**The problem**
Find the line in the entries below that contains "SYNC event that". Repeat it exactly, and every line after it through the line that contains "let w := d.toNat".

Dataset entries
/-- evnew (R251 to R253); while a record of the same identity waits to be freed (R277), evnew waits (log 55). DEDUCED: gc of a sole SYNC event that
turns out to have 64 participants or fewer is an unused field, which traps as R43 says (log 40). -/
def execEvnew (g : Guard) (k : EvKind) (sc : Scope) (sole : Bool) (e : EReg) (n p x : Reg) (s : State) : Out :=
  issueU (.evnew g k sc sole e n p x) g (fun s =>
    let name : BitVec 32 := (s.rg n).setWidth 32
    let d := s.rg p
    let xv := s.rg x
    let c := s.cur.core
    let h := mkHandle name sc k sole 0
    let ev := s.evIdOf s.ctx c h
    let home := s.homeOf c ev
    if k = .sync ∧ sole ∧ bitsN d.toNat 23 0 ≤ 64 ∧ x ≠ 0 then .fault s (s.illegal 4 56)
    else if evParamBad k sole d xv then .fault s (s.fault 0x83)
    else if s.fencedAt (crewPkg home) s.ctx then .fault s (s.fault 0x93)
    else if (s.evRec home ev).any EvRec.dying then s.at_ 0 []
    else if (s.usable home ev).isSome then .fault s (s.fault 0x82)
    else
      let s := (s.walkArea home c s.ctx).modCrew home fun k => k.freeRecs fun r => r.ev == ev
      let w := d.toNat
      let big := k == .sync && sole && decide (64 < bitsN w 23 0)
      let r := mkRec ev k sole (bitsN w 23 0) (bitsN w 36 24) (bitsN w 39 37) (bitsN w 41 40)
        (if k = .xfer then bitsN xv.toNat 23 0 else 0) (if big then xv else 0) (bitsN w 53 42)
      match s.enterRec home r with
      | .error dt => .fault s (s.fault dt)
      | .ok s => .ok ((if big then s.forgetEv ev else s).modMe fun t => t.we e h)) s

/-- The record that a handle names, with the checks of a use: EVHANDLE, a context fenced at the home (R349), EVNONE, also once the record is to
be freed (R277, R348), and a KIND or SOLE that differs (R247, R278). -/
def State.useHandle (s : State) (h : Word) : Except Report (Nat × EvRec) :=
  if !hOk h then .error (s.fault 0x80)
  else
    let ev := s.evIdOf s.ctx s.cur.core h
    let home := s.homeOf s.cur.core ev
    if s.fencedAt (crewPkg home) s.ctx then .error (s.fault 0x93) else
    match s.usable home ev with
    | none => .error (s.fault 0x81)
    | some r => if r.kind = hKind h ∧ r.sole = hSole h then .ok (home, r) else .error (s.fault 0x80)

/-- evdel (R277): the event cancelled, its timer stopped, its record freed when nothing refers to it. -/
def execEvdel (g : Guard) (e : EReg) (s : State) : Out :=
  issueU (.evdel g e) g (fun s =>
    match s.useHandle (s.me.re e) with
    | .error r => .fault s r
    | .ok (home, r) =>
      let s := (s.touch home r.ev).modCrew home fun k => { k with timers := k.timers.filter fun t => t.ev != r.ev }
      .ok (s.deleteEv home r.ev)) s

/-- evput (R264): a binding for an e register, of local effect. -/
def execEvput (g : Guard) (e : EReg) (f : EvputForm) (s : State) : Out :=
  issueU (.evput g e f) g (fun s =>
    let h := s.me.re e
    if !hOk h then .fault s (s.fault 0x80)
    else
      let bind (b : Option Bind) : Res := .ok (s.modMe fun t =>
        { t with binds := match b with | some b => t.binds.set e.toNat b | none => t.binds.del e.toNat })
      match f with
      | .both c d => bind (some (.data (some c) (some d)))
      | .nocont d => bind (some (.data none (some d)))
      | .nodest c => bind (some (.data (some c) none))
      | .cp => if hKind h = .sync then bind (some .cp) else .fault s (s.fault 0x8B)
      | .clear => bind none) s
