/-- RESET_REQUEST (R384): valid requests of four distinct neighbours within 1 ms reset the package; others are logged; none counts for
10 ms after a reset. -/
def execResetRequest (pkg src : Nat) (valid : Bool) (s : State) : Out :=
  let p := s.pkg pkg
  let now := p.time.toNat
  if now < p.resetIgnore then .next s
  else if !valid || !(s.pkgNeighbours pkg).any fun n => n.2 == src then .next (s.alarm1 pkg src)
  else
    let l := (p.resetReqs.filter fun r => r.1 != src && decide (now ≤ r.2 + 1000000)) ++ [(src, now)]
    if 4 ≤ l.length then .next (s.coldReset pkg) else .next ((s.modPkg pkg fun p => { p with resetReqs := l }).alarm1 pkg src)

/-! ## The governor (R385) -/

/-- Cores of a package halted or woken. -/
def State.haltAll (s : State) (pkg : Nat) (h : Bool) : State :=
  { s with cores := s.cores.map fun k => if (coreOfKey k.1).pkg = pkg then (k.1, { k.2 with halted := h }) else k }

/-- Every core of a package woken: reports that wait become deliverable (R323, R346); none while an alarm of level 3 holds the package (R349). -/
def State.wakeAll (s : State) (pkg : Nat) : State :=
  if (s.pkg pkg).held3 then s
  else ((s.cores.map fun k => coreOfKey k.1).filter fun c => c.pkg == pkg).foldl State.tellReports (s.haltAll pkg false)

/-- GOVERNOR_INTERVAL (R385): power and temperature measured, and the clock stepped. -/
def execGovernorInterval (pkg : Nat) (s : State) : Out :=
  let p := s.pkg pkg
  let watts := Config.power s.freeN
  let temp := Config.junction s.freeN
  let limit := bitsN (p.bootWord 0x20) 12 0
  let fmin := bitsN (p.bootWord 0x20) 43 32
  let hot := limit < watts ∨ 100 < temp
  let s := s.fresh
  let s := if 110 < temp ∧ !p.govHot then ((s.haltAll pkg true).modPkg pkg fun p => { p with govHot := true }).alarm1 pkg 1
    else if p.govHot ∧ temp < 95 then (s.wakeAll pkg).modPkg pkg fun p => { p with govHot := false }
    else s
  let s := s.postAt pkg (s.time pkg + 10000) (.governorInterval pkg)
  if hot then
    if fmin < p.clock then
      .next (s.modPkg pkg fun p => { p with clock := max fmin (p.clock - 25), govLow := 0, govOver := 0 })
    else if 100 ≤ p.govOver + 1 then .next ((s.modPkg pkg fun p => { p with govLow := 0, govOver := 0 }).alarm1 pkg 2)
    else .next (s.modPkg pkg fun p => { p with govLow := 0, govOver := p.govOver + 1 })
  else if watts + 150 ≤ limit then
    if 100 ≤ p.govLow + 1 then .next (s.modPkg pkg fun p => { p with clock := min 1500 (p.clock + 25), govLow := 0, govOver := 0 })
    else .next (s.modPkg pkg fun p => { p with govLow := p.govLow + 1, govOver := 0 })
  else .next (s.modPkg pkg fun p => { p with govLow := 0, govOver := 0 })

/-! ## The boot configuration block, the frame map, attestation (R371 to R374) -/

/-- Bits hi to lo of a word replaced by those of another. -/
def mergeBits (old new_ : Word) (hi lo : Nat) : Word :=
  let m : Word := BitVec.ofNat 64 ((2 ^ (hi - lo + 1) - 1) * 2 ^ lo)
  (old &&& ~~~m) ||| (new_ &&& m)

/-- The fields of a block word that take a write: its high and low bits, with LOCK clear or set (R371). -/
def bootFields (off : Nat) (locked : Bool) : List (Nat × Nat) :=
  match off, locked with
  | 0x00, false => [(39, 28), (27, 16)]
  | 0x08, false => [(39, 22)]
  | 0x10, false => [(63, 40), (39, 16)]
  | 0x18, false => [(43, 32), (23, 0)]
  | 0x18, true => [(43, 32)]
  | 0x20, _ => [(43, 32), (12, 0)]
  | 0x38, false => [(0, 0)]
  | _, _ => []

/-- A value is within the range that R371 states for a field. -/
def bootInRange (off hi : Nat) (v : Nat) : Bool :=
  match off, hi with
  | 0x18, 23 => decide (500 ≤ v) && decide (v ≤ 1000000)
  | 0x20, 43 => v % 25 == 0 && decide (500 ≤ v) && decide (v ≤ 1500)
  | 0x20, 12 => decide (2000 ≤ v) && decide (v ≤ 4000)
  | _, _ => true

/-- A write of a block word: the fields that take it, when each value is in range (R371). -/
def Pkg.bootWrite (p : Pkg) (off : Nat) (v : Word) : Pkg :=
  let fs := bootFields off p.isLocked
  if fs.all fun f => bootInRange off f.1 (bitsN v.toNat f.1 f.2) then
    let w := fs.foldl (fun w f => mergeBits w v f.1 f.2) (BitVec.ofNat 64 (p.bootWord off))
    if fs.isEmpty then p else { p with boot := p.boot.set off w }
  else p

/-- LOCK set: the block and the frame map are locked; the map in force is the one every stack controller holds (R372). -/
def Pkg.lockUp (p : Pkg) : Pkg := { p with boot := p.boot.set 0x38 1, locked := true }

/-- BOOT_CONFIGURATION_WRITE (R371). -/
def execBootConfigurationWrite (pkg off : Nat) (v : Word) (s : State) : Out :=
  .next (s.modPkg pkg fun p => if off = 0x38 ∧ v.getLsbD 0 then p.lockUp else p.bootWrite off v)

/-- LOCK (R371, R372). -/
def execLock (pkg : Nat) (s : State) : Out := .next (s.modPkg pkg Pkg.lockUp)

...

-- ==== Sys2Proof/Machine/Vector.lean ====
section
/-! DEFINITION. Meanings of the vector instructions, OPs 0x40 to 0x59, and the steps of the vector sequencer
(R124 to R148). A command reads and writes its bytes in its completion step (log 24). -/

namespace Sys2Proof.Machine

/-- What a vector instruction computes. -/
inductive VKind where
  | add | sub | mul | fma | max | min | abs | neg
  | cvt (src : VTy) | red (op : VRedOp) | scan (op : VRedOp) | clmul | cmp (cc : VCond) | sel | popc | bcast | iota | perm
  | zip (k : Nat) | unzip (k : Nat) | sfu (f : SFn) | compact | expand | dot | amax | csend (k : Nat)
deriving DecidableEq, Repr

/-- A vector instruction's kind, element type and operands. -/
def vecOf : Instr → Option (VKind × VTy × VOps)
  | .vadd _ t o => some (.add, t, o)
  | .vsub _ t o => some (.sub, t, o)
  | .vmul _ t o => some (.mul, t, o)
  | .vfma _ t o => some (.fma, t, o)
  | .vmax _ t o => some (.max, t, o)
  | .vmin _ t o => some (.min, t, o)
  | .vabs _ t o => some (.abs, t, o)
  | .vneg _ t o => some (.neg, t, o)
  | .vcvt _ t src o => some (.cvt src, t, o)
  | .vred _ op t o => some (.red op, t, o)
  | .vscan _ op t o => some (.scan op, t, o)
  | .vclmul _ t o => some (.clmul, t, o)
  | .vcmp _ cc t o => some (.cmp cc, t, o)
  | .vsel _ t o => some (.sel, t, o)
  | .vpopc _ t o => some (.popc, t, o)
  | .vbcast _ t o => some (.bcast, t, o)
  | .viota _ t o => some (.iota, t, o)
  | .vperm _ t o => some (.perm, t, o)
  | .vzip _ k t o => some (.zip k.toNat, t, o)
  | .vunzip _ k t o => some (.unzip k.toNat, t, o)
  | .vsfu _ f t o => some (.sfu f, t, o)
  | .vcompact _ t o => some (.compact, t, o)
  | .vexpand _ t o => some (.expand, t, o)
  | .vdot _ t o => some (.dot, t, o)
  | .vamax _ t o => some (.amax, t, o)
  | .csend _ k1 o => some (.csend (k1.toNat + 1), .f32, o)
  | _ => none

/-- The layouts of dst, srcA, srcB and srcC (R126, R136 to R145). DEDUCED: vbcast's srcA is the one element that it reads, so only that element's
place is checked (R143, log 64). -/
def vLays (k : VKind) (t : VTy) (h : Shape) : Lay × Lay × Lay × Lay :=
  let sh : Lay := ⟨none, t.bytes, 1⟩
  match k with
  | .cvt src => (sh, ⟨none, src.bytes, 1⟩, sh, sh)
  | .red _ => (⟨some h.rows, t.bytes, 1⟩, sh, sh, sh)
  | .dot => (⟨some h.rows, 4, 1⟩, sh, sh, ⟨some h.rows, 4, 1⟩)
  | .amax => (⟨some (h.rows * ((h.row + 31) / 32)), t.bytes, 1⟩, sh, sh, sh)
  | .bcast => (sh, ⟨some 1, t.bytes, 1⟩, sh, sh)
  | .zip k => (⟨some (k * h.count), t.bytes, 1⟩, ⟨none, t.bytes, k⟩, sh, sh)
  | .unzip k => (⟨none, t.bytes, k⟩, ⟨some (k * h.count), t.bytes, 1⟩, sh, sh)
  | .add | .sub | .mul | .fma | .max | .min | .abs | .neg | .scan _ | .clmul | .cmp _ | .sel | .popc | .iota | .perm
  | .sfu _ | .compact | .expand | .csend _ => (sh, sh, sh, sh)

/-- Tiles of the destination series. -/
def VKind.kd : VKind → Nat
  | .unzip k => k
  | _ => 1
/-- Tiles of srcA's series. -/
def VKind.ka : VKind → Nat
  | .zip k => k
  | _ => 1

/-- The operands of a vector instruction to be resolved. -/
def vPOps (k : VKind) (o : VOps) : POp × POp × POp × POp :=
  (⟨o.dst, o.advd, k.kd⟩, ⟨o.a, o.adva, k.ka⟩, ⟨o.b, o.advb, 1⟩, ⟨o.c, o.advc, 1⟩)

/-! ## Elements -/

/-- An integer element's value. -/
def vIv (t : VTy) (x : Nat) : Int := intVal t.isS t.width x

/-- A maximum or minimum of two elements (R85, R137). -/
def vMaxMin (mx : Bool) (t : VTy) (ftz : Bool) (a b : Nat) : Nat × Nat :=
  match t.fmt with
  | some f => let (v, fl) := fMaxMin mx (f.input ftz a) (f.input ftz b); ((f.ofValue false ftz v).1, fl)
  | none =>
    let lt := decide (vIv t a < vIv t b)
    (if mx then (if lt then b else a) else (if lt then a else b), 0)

**The answer**
/-- evnew (R251 to R253); while a record of the same identity waits to be freed (R277), evnew waits (log 55). DEDUCED: gc of a sole SYNC event that
turns out to have 64 participants or fewer is an unused field, which traps as R43 says (log 40). -/
def execEvnew (g : Guard) (k : EvKind) (sc : Scope) (sole : Bool) (e : EReg) (n p x : Reg) (s : State) : Out :=
  issueU (.evnew g k sc sole e n p x) g (fun s =>
    let name : BitVec 32 := (s.rg n).setWidth 32
    let d := s.rg p
    let xv := s.rg x
    let c := s.cur.core
    let h := mkHandle name sc k sole 0
    let ev := s.evIdOf s.ctx c h
    let home := s.homeOf c ev
    if k = .sync ∧ sole ∧ bitsN d.toNat 23 0 ≤ 64 ∧ x ≠ 0 then .fault s (s.illegal 4 56)
    else if evParamBad k sole d xv then .fault s (s.fault 0x83)
    else if s.fencedAt (crewPkg home) s.ctx then .fault s (s.fault 0x93)
    else if (s.evRec home ev).any EvRec.dying then s.at_ 0 []
    else if (s.usable home ev).isSome then .fault s (s.fault 0x82)
    else
      let s := (s.walkArea home c s.ctx).modCrew home fun k => k.freeRecs fun r => r.ev == ev
      let w := d.toNat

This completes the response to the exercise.